Icon of a thin page Icon of a thick page

Check. Sum. Mate.

David A. Harding

Yesterday, Greg Haase and I discussed burning copies of the LUG/IP GNU/Linux with my shell script, hell. Without thinking, I said that sum(1) is quicker at generating generating checksums than cryptographic checksum commands like md5sum. It wasn't until I suggested running a test to compare the running times of the two commands that I realized they were probably both IO-bound.

Greg agreed with my reasoning, but he said he was still curious if I wanted to test it. It isn't often that Greg and I agree on anything, and sometimes we both go to great lengths to prove our points—it's nice to be in the same boat for once. I commenced testing.

Abstract
On a modern IA32 computer under minimal load, the commands sum, cksum, md5sum, and sha1sum all require the same amount of effective real time to checksum a file.

Method
I,

A script,

The commands were run in order: sum, cksum, md5sum, sha1sum, sum, cksum, etc... Each command was run 10 times.
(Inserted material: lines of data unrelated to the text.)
-- ==== Sys2Proof/Machine/Step.lean ====
section
/-! DEFINITION. The step, and placing a word where the next step fetches. -/

namespace Sys2Proof.Machine

/-- One step: one agent's move (R59, R122). -/
def step (s : State) : Host.Outcome State Fault Refusal := agentMove s

/-- `s` with the word of `nbits` bits as the next thing HOST presents; a program is loaded from
outside the machine, and this stands for that load (DESIGN CHOICE, log 3). -/
def State.withFetchWord (s : State) (nbits w : Nat) : State :=
  { s with todo := .word (bytesOfWord nbits w) :: s.todo, turns := turnsForHost s }

end Sys2Proof.Machine
end

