-- ==== Sys2Proof/Laws/PerInstr.lean ====
section
/-! SUPPORT. Statements about each instruction as syntax: encoding and decoding agree. -/

namespace Sys2Proof.Laws.RoundTrip

/-- Where an operation has a bit pattern of its own, decoding its bytes gives it back (R71 to R78). -/
def Statement (i : Instr) : Prop := i.wf = true → ∀ bs, encode i = some bs → decode bs = .ok i

/-- An access row: its bytes decode by the fields of its word. -/
theorem access {i : Instr} {we : Bool} {off : BitVec 3} {data : Byte}
    (he : encode i = some (accessBytes (accessWord we off data)))
    (hd : ∀ w, accessWe w = we → accessOff w = off → accessData w = data → decodeAccess w = i) : Statement i := by
  intro _ bs h
  rw [he] at h
  cases h
  rw [decode_accessBytes, hd _ (accessWe_accessWord ..) (accessOff_accessWord ..) (accessData_accessWord ..)]

/-- A row without a bit pattern of its own. -/
theorem noWord {i : Instr} (he : encode i = none) : Statement i := by
  intro _ bs h
  rw [he] at h
  cases h

/-- A command row: its value decodes to its command. -/
theorem command {i : Instr} {v : Byte} (cmd : Command) (he : encode i = some [v]) (hc : commandInstr v cmd = i)
    (hd : i.wf = true → decodeCommand v = cmd) : Statement i := by
  intro hw bs h
  rw [he] at h
  cases h
  rw [decode, decodeCrw, hd hw, hc]

theorem rdBr : Statement .rdBr := access rfl (by intro w h1 h2 h3; simp [decodeAccess, accessInstr, h1, h2])
theorem wrBr (d : Byte) : Statement (.wrBr d) := access rfl (by intro w h1 h2 h3; simp [decodeAccess, accessInstr, h1, h2, h3])
theorem rdSr : Statement .rdSr := access rfl (by intro w h1 h2 h3; simp [decodeAccess, accessInstr, h1, h2])
theorem wrSr (v : Byte) : Statement (.wrSr v) := access rfl (by intro w h1 h2 h3; simp [decodeAccess, accessInstr, h1, h2, h3])
theorem rdDr : Statement .rdDr := access rfl (by intro w h1 h2 h3; simp [decodeAccess, accessInstr, h1, h2])
theorem wrDr (d : Byte) : Statement (.wrDr d) := access rfl (by intro w h1 h2 h3; simp [decodeAccess, accessInstr, h1, h2, h3])
theorem rdCr : Statement .rdCr := access rfl (by intro w h1 h2 h3; simp [decodeAccess, accessInstr, h1, h2])
theorem wrCr (v : Byte) : Statement (.wrCr v) := access rfl (by intro w h1 h2 h3; simp [decodeAccess, accessInstr, h1, h2, h3])
theorem reservedOff2 (we : Bool) (data : Byte) : Statement (.reservedOff2 we data) :=
  access rfl (by intro w h1 h2 h3; simp [decodeAccess, accessInstr, h1, h2, h3])
theorem reservedOff5 (we : Bool) (data : Byte) : Statement (.reservedOff5 we data) :=
  access rfl (by intro w h1 h2 h3; simp [decodeAccess, accessInstr, h1, h2, h3])
theorem reservedOff6 (we : Bool) (data : Byte) : Statement (.reservedOff6 we data) :=
  access rfl (by intro w h1 h2 h3; simp [decodeAccess, accessInstr, h1, h2, h3])
theorem reservedOff7 (we : Bool) (data : Byte) : Statement (.reservedOff7 we data) :=
  access rfl (by intro w h1 h2 h3; simp [decodeAccess, accessInstr, h1, h2, h3])
theorem cmdDisable (v : Byte) : Statement (.cmdDisable v) := command .disable rfl rfl (by revert v; decide)
theorem cmdEnable (v : Byte) : Statement (.cmdEnable v) := command .enable rfl rfl (by revert v; decide)
theorem cmdStart (v : Byte) : Statement (.cmdStart v) := command .start rfl rfl (by revert v; decide)
theorem cmdStop (v : Byte) : Statement (.cmdStop v) := command .stop rfl rfl (by revert v; decide)
theorem cmdContNak (v : Byte) : Statement (.cmdContNak v) := command .contNak rfl rfl (by revert v; decide)
theorem cmdContAck (v : Byte) : Statement (.cmdContAck v) := command .contAck rfl rfl (by revert v; decide)
theorem cmdStartNoclr (v : Byte) : Statement (.cmdStartNoclr v) := command .startNoclr rfl rfl (by revert v; decide)
theorem cmdStopNoclr (v : Byte) : Statement (.cmdStopNoclr v) := command .stopNoclr rfl rfl (by revert v; decide)
theorem cmdStopStart (v : Byte) : Statement (.cmdStopStart v) := command .stopStart rfl rfl (by revert v; decide)
theorem phStart : Statement .phStart := noWord rfl
theorem phRstart : Statement .phRstart := noWord rfl
theorem phSlaW (frame : Byte) : Statement (.phSlaW frame) := noWord rfl
theorem phSlaR (frame : Byte) : Statement (.phSlaR frame) := noWord rfl
theorem phDataTx (byte : Byte) : Statement (.phDataTx byte) := noWord rfl
theorem phDataRxAck : Statement .phDataRxAck := noWord rfl
theorem phDataRxNak : Statement .phDataRxNak := noWord rfl
theorem phStop (silent : Bool) : Statement (.phStop silent) := noWord rfl
theorem initializeBus (targetFrequencyHz : Nat) : Statement (.initializeBus targetFrequencyHz) := noWord rfl
theorem start : Statement .start := noWord rfl
theorem stop : Statement .stop := noWord rfl
theorem status : Statement .status := noWord rfl
theorem transmitAddress (raw : Byte) (dir : Dir) : Statement (.transmitAddress raw dir) := noWord rfl
theorem transmitByte (data : Byte) : Statement (.transmitByte data) := noWord rfl
theorem receiveByte (ackFollowing : Bool) : Statement (.receiveByte ackFollowing) := noWord rfl
theorem describe (code : Byte) : Statement (.describe code) := noWord rfl
theorem readByte (address : Byte) : Statement (.readByte address) := noWord rfl
theorem writeByte (address data : Byte) : Statement (.writeByte address data) := noWord rfl
theorem waitUntilWriteComplete : Statement .waitUntilWriteComplete := noWord rfl
theorem writePage (startAddress : Byte) (data : List Byte) : Statement (.writePage startAddress data) := noWord rfl
theorem sequentialRead (startAddress : Byte) (count : Nat) : Statement (.sequentialRead startAddress count) := noWord rfl

end Sys2Proof.Laws.RoundTrip
end

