/-- CMD_START clears INT and launches START when the controller does not own the bus, a repeated START
while a transaction is open; after an acknowledged received byte it is an illegal phase. -/
def Obligations.CmdStartLaunches : Prop :=
  ∀ (v : Byte) (s : State), s.fault = none → s.phase = none →
    (s.txn = .idle ∨ s.txn = .lost → exec (.cmdStart v) s = .next { s with
      cr := ⟨false, v.bit 6, true, false, true⟩, phase := some .start }) ∧
    (midTransaction s.txn = true → s.txn ≠ .dataPhase .r .ack → exec (.cmdStart v) s = .next { s with
      cr := ⟨false, v.bit 6, true, false, true⟩, phase := some .rstart }) ∧
    (s.txn = .dataPhase .r .ack → exec (.cmdStart v) s = .next { s with
      fault := some (.illegalPhase (.dataPhase .r .ack) .start) })

/-- CMD_STOP clears INT, sets STO and txn = Stopped and launches the STOP, silent exactly in Idle and
Lost, from every transaction state. -/
def Obligations.CmdStopLaunches : Prop :=
  ∀ (v : Byte) (s : State), s.fault = none → s.phase = none →
    exec (.cmdStop v) s = .next { s with
      cr := ⟨false, v.bit 6, false, true, true⟩, txn := .stopped,
      phase := some (.stop (decide (s.txn = .idle ∨ s.txn = .lost))) }

/-- CMD_CONT_NAK and CMD_CONT_ACK clear INT and launch the phase that txn selects, with DR and the new
ACKEN sampled at the write; where txn selects none they fault. -/
def Obligations.CmdContLaunches : Prop :=
  ∀ (v : Byte) (s : State) (i : Instr) (cmd : Command), s.fault = none → s.phase = none →
    ((i = .cmdContNak v ∧ cmd = .contNak) ∨ (i = .cmdContAck v ∧ cmd = .contAck)) →
    (s.txn = .started → exec i s = .next { s with
      cr := ⟨false, v.bit 6, false, false, true⟩, phase := some (.sla s.dr) }) ∧
    (s.txn = .addrSent .w .ack ∨ (∃ a, s.txn = .dataPhase .w a) → exec i s = .next { s with
      cr := ⟨false, v.bit 6, false, false, true⟩, phase := some (.dtx s.dr) }) ∧
    (s.txn = .addrSent .r .ack ∨ s.txn = .dataPhase .r .ack → exec i s = .next { s with
      cr := ⟨false, v.bit 6, false, false, true⟩, phase := some (.drx (v.bit 6)) }) ∧
    (s.txn = .idle ∨ (∃ d, s.txn = .addrSent d .nak) ∨ s.txn = .dataPhase .r .nak ∨ s.txn = .lost ∨
        s.txn = .stopped →
      exec i s = .next { s with fault := some (.illegalPhase s.txn cmd) })

/-- The three unadmitted spellings fault with the value written and change nothing else; every command
faults with WriteDuringPhase while a phase is in flight. -/
def Obligations.UnadmittedCommandsFault : Prop :=
  (∀ (v : Byte) (s : State), s.fault = none → s.phase = none →
    exec (.cmdStartNoclr v) s = .next { s with fault := some (.unadmittedCommand v) } ∧
    exec (.cmdStopNoclr v) s = .next { s with fault := some (.unadmittedCommand v) } ∧
    exec (.cmdStopStart v) s = .next { s with fault := some (.unadmittedCommand v) }) ∧
  (∀ (v : Byte) (s : State) (cmd : Command), s.fault = none → s.phase ≠ none →
    exec (commandInstr v cmd) s = .next { s with fault := some .writeDuringPhase })

/-! ### Level 3: bus phases -/

/-- R126: PH_START is launched by CMD_START in Idle and Lost only; where ENV permits it, it completes
with code 0x08, txn = Started, INT = 1 and the event START, DR unchanged. Where ENV does not permit it the turn is used up and nothing
else changes: the turns are the model's own (log 1, log 8), R122 has no step there. -/
def Obligations.PhStartCompletes : Prop :=
  (∀ (v : Byte) (s : State), s.fault = none → s.phase = none →
    (Launches v s .start ↔ decodeCommand v = .start ∧ (s.txn = .idle ∨ s.txn = .lost))) ∧
  (∀ s : State, s.fault = none → s.phase = some .start → (s.turn .start).permits = true →
    exec .phStart s = .next { s with
      cr := { s.cr with int := true }, sr := { s.sr with code := 0b00001 }, txn := .started,
      trace := s.trace ++ [.start], phase := none, turns := s.turns.tail, draws := s.draws + 1 }) ∧
  (∀ s : State, s.fault = none → s.phase = some .start → (s.turn .start).permits = false →
    exec .phStart s = .next { s with turns := s.turns.tail, draws := s.draws + 1 })

/-- R127: PH_RSTART is launched by CMD_START in Started, AddrSent, DataPhase(W, _) and DataPhase(R, NAK)
only; it completes with code 0x10, txn = Started, INT = 1 and the event RSTART, DR unchanged. -/
def Obligations.PhRstartCompletes : Prop :=
  (∀ (v : Byte) (s : State), s.fault = none → s.phase = none →
    (Launches v s .rstart ↔ decodeCommand v = .start ∧
      (s.txn = .started ∨ (∃ d a, s.txn = .addrSent d a) ∨ (∃ a, s.txn = .dataPhase .w a) ∨
        s.txn = .dataPhase .r .nak))) ∧
  (∀ s : State, s.fault = none → s.phase = some .rstart → (s.turn .rstart).permits = true →
    exec .phRstart s = .next { s with
      cr := { s.cr with int := true }, sr := { s.sr with code := 0b00010 }, txn := .started,
      trace := s.trace ++ [.rstart], phase := none, turns := s.turns.tail, draws := s.draws + 1 })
The checksums and the effective real time were logged to file.

Reasoning
I used the CD drive for two reasons. It was the subject of Greg and my discussion and it is easy to flush (mark as dirty?) the data cache for the CD drive by ejecting the disk. Checksumming without flushing the data cache wouldn't be fair:

        for i in `seq 1 5` 
        do 
                command time -f %e md5sum foo.dd > /dev/null
        done
                9.99
                1.61
                1.10
                1.10
                1.10

I waited for the system load to drop to 0.05 or lower so each command started with a clean slate.

I used a nice value of -1 to indicate the job wanted more than it's fair share of resources. I hoped this would minimise the impact of other running commands.

Results
I ensured each time the commands ran, they reported the same checksums:

        wc -l checksums.txt 
                40 checksums.txt

        sort -u checksums.txt 
                cksum: 3857808950 647129088 /dev/dvd
                md5sum: 126751a2dc5528c2f9044d9e4ee36d61  /dev/dvd
                sha1sum: 01e7e5f6142f6e5b1f1f5581aac53dc30fcc5d65  /dev/dvd
                sum: 62766 631962

I looked for the min and max effective real time values for the complete data:

        sort *.times | head -n 1
                138.08
        sort *.times | tail -n 1
                140.92

Finally, I computed the mean effective running time for each command:

        for f in *.times
        do 
                echo -n "$f: " ; echo $( cat $f ) | \
                echo "scale=2; ( $( sed 's/ / + /g' - ) ) / 10" | bc
        done | sort -n -k2 

                md5sum.times: 139.23
                cksum.times: 139.32
                sum.times: 139.54
                sha1sum.times: 140.20

Resources
The code and the test results are available as a gzip'd tarball. The CD used for testing was an Ubuntu Breezy Badger install CD. I chose it because, if something horrible happend in 40 full-disk reads, I wouldn't miss it.